ERL Smart City Competition (ERL Smart City) includes an episode in which the robot must open a hinged door with different configurations. The goal of this project is to open the doors using a robotic arm from the inside and outside of the C069 lab.
We present an overview of our approach, illustrated in the diagram below:
Before using this code, ensure that the following prerequisites are met:
- ROS (Robot Operating System) is installed and configured.
- Python is installed (compatible with ROS).
- ROS packages such as std_msgs, geometry_msgs, sensor_msgs, tmc_control_msgs, tmc_manipulation_msgs, and tmc_msgs are installed.
- Python packages from
requirements.txt
file
To utilize this code for robot door-opening project, follow these steps:
Ensure all prerequisites are met as mentioned in the "Requirements" section.
Execute the following command to run the get_force.py script:
python3 get_force.py
This script will initialize the force sensor capture and continuously monitor force and torque sensor data.

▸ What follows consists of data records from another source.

-- ==== Sys2Proof/Machine/Dispatch.lean ====
section
/-! DEFINITION. One arm per operation, in the table's order (30_encoding R70). -/

namespace Sys2Proof.Machine

def exec (i : Instr) (s : State) : Host.Outcome State Fault Refusal :=
  match i with
  | .encn n => Sys2Proof.Machine.execEncn n s
  | .enc payload => Sys2Proof.Machine.execEnc payload s
  | .synd c => Sys2Proof.Machine.execSynd c s
  | .decw c => Sys2Proof.Machine.execDecw c s
  | .dec bits => Sys2Proof.Machine.execDec bits s
  | .slut syn => Sys2Proof.Machine.execSlut syn s
  | .inj bits p fire pos => Sys2Proof.Machine.execInj bits p fire pos s
  | .lose q lost => Sys2Proof.Machine.execLose q lost s

end Sys2Proof.Machine
end

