-- ==== Sys2Proof/Machine/Ports.lean ====
section
/-! DEFINITION. The four named units as combinational functions with the spec's ports (30_encoding R78): "outputs are
functions of the inputs presented at the same time". -/

namespace Sys2Proof.Machine

/-- The output port of hamming_7_4_encoder. -/
structure EncoderPorts where
  cw_o : BitVec 7
  deriving DecidableEq, Repr

/-- The output ports of hamming_7_4_decoder. -/
structure DecoderPorts where
  nib_o : BitVec 4
  syn_o : BitVec 3
  cwc_o : BitVec 7
  deriving DecidableEq, Repr

/-- The output ports of syndrome_lookup_table. -/
structure TablePorts where
  idx_o  : BitVec 3
  mask_o : BitVec 7
  deriving DecidableEq, Repr

/-- The output port of bit_error_injector. -/
structure InjectorPorts where
  bits_o : Bits
  deriving DecidableEq, Repr

/-- hamming_7_4_encoder: `cw_o[6] = p1`, `cw_o[3:0] = n` (R78). -/
def encoderUnit (nib_i : BitVec 4) : EncoderPorts := ⟨encn nib_i⟩

/-- hamming_7_4_decoder: recovered nibble, syndrome with `syn_o[2] = s2`, corrected codeword (R78). -/
def decoderUnit (cw_i : BitVec 7) : DecoderPorts :=
  let d := decw cw_i
  ⟨d.nib, d.syn, d.cc⟩

/-- syndrome_lookup_table (R78). -/
def tableUnit (syn_i : BitVec 3) : TablePorts :=
  let c := slut syn_i
  ⟨c.idx, c.mask⟩

/-- bit_error_injector; `p` "does not reach the injector's ports" (R79). With `fire_i` 1 and `pos_i` no position of
`bits_i` the rule does not say what the port carries: it keeps its width of `L` bits and each of them is a free value,
DESIGN CHOICE, log 21. -/
def injectorUnit (bits_i : Bits) (fire_i : Bool) (pos_i : Nat) : InjectorPorts :=
  if fire_i && decide (bits_i.length ≤ pos_i) then
    ⟨(List.range bits_i.length).map (Config.openPortBit bits_i pos_i)⟩
  else ⟨inj bits_i fire_i pos_i⟩

end Sys2Proof.Machine
end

To unlatch the door, run the door_open_with_feedback.py script. This script provides the necessary commands or actions to unlatch the door.
python3 door_open_with_feedback.py
For push/pull action, execute the move_with_cmd.py script. This script performs the push or pull action.
python3 move_with_cmd.py
YOLOv5 Handle Detection Approach
- Initial approach:
- Trained using the
MiguelARD/DoorDetect-Dataset
. - Faced challenges when detecting using Lucy's camera.
- Trained using the
- What worked:
- Trained on 500+ images of door handles taken from Lucy's head RGBD camera.
- Result: Obtained bounding box coordinates for the door handle.
- Approach:
- Depth point cloud superimposed on the 2D image.
- Used depth value for the centroid of the handle based on the coordinates of the bounding box from the previous step.
- Result:
- Obtained bounding box coordinates for 3D detection.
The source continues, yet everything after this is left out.